Not all alpha emitters react biochemically in the same way, and as a consequence
different elements will end up at different locations: maybe in different
organs, maybe in different cells in the same organ, or maybe at different
locations in the same cell. For example, when bone into which plutonium
or radium has been incorporated is examined by autoradiography, a photographic
technique which identifies the positions of the radiating atoms, the pattern
of uptake is very different: radium is found to locate generally throughout
the bone mass, whereas plutonium is located particularly at the growing
bone surfaces.
Thus, for the same amount of each radioactive element (in terms of amount
of radioactivity present) the doses to the bone surface and to the bone
interior will be radically different for the two elements and consequently
the risks for the initiation of different types of cancer may well be
different. However, standard dosimetry would not distinguish between the
two cases: for the same amount of radioactivity the average radiation
dose over the whole bone will be the same in each case, and the predicted
(but not the actual) cancer risks would be the same for each element.

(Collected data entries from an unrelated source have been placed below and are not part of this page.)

-- ==== Sys2Proof/Laws/State.lean ====
section
/-! SUPPORT. What each update of the state leaves: one lemma per update and field. -/

namespace Sys2Proof.Machine

/-! ### The memory of the block is written by the DRAM operations only -/

@[simp] theorem State.modChan_mem (s : State) (c : Nat) (f : Chan → Chan) : (s.modChan c f).drc.mem = s.drc.mem := rfl
@[simp] theorem State.fresh_value (s : State) : s.fresh.1 = Config.freeValue s.freeCtr := rfl
@[simp] theorem State.fresh_state (s : State) : s.fresh.2 = { s with freeCtr := s.freeCtr + 1 } := rfl

/-! ### `modFn` -/

theorem State.modFn_frame (s : State) (g : Nat) (f : Fn → Fn) : s.modFn g f = { s with fns := (s.modFn g f).fns } := rfl

@[simp] theorem State.modFn_pending (s : State) (g : Nat) (f : Fn → Fn) : (s.modFn g f).pending = s.pending := rfl
@[simp] theorem State.modFn_now (s : State) (g : Nat) (f : Fn → Fn) : (s.modFn g f).now = s.now := rfl
@[simp] theorem State.modFn_freeCtr (s : State) (g : Nat) (f : Fn → Fn) : (s.modFn g f).freeCtr = s.freeCtr := rfl
@[simp] theorem State.modFn_out (s : State) (g : Nat) (f : Fn → Fn) : (s.modFn g f).out = s.out := rfl
@[simp] theorem State.modFn_lastRead (s : State) (g : Nat) (f : Fn → Fn) : (s.modFn g f).lastRead = s.lastRead := rfl
@[simp] theorem State.modFn_mode (s : State) (g : Nat) (f : Fn → Fn) : (s.modFn g f).mode = s.mode := rfl
@[simp] theorem State.modFn_glb (s : State) (g : Nat) (f : Fn → Fn) : (s.modFn g f).glb = s.glb := rfl
@[simp] theorem State.modFn_par (s : State) (g : Nat) (f : Fn → Fn) : (s.modFn g f).par = s.par := rfl
@[simp] theorem State.modFn_adm (s : State) (g : Nat) (f : Fn → Fn) : (s.modFn g f).adm = s.adm := rfl
@[simp] theorem State.modFn_hif (s : State) (g : Nat) (f : Fn → Fn) : (s.modFn g f).hif = s.hif := rfl
@[simp] theorem State.modFn_qs (s : State) (g : Nat) (f : Fn → Fn) : (s.modFn g f).qs = s.qs := rfl
@[simp] theorem State.modFn_sub (s : State) (g : Nat) (f : Fn → Fn) : (s.modFn g f).sub = s.sub := rfl
@[simp] theorem State.modFn_hz (s : State) (g : Nat) (f : Fn → Fn) : (s.modFn g f).hz = s.hz := rfl
@[simp] theorem State.modFn_nss (s : State) (g : Nat) (f : Fn → Fn) : (s.modFn g f).nss = s.nss := rfl
@[simp] theorem State.modFn_zones (s : State) (g : Nat) (f : Fn → Fn) : (s.modFn g f).zones = s.zones := rfl
@[simp] theorem State.modFn_media (s : State) (g : Nat) (f : Fn → Fn) : (s.modFn g f).media = s.media := rfl
@[simp] theorem State.modFn_links (s : State) (g : Nat) (f : Fn → Fn) : (s.modFn g f).links = s.links := rfl
@[simp] theorem State.modFn_cip (s : State) (g : Nat) (f : Fn → Fn) : (s.modFn g f).cip = s.cip := rfl
@[simp] theorem State.modFn_vat (s : State) (g : Nat) (f : Fn → Fn) : (s.modFn g f).vat = s.vat := rfl
@[simp] theorem State.modFn_ldp (s : State) (g : Nat) (f : Fn → Fn) : (s.modFn g f).ldp = s.ldp := rfl
@[simp] theorem State.modFn_hist (s : State) (g : Nat) (f : Fn → Fn) : (s.modFn g f).hist = s.hist := rfl
@[simp] theorem State.modFn_cal (s : State) (g : Nat) (f : Fn → Fn) : (s.modFn g f).cal = s.cal := rfl
@[simp] theorem State.modFn_drc (s : State) (g : Nat) (f : Fn → Fn) : (s.modFn g f).drc = s.drc := rfl
@[simp] theorem State.modFn_fst (s : State) (g : Nat) (f : Fn → Fn) : (s.modFn g f).fst = s.fst := rfl
@[simp] theorem State.modFn_led (s : State) (g : Nat) (f : Fn → Fn) : (s.modFn g f).led = s.led := rfl
@[simp] theorem State.modFn_pwr (s : State) (g : Nat) (f : Fn → Fn) : (s.modFn g f).pwr = s.pwr := rfl
@[simp] theorem State.modFn_brd (s : State) (g : Nat) (f : Fn → Fn) : (s.modFn g f).brd = s.brd := rfl

/-! ### `setPv` -/

theorem State.setPv_frame (s : State) (id v : Nat) : s.setPv id v = { s with par := (s.setPv id v).par } := rfl

@[simp] theorem State.setPv_pending (s : State) (id v : Nat) : (s.setPv id v).pending = s.pending := rfl
@[simp] theorem State.setPv_now (s : State) (id v : Nat) : (s.setPv id v).now = s.now := rfl
@[simp] theorem State.setPv_freeCtr (s : State) (id v : Nat) : (s.setPv id v).freeCtr = s.freeCtr := rfl
@[simp] theorem State.setPv_out (s : State) (id v : Nat) : (s.setPv id v).out = s.out := rfl
@[simp] theorem State.setPv_lastRead (s : State) (id v : Nat) : (s.setPv id v).lastRead = s.lastRead := rfl
@[simp] theorem State.setPv_mode (s : State) (id v : Nat) : (s.setPv id v).mode = s.mode := rfl
@[simp] theorem State.setPv_glb (s : State) (id v : Nat) : (s.setPv id v).glb = s.glb := rfl
@[simp] theorem State.setPv_adm (s : State) (id v : Nat) : (s.setPv id v).adm = s.adm := rfl
@[simp] theorem State.setPv_hif (s : State) (id v : Nat) : (s.setPv id v).hif = s.hif := rfl
@[simp] theorem State.setPv_fns (s : State) (id v : Nat) : (s.setPv id v).fns = s.fns := rfl
@[simp] theorem State.setPv_qs (s : State) (id v : Nat) : (s.setPv id v).qs = s.qs := rfl
@[simp] theorem State.setPv_sub (s : State) (id v : Nat) : (s.setPv id v).sub = s.sub := rfl
@[simp] theorem State.setPv_hz (s : State) (id v : Nat) : (s.setPv id v).hz = s.hz := rfl
@[simp] theorem State.setPv_nss (s : State) (id v : Nat) : (s.setPv id v).nss = s.nss := rfl
@[simp] theorem State.setPv_zones (s : State) (id v : Nat) : (s.setPv id v).zones = s.zones := rfl
@[simp] theorem State.setPv_media (s : State) (id v : Nat) : (s.setPv id v).media = s.media := rfl
@[simp] theorem State.setPv_links (s : State) (id v : Nat) : (s.setPv id v).links = s.links := rfl
@[simp] theorem State.setPv_cip (s : State) (id v : Nat) : (s.setPv id v).cip = s.cip := rfl
@[simp] theorem State.setPv_vat (s : State) (id v : Nat) : (s.setPv id v).vat = s.vat := rfl
@[simp] theorem State.setPv_ldp (s : State) (id v : Nat) : (s.setPv id v).ldp = s.ldp := rfl
@[simp] theorem State.setPv_hist (s : State) (id v : Nat) : (s.setPv id v).hist = s.hist := rfl
@[simp] theorem State.setPv_cal (s : State) (id v : Nat) : (s.setPv id v).cal = s.cal := rfl
@[simp] theorem State.setPv_drc (s : State) (id v : Nat) : (s.setPv id v).drc = s.drc := rfl
@[simp] theorem State.setPv_fst (s : State) (id v : Nat) : (s.setPv id v).fst = s.fst := rfl
@[simp] theorem State.setPv_led (s : State) (id v : Nat) : (s.setPv id v).led = s.led := rfl
@[simp] theorem State.setPv_pwr (s : State) (id v : Nat) : (s.setPv id v).pwr = s.pwr := rfl
@[simp] theorem State.setPv_brd (s : State) (id v : Nat) : (s.setPv id v).brd = s.brd := rfl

Thus, when considering biological outcome - for example, the initiation
of a particular form of cancer - not only the gross structural difference
between the radiation damage generated by alpha, beta and gamma radiation
must be taken into account, but also - particularly in the case of alpha
emitters - the molecular location of the radiating atoms. For these reasons,
the biological effects of radiation from alpha, and to a lesser extent
beta, emitters, absorbed internally, cannot reasonably be equated with
the damage generated by gamma emitters, sited externally, even with the
application of a quality factor to account for the difference in effectiveness.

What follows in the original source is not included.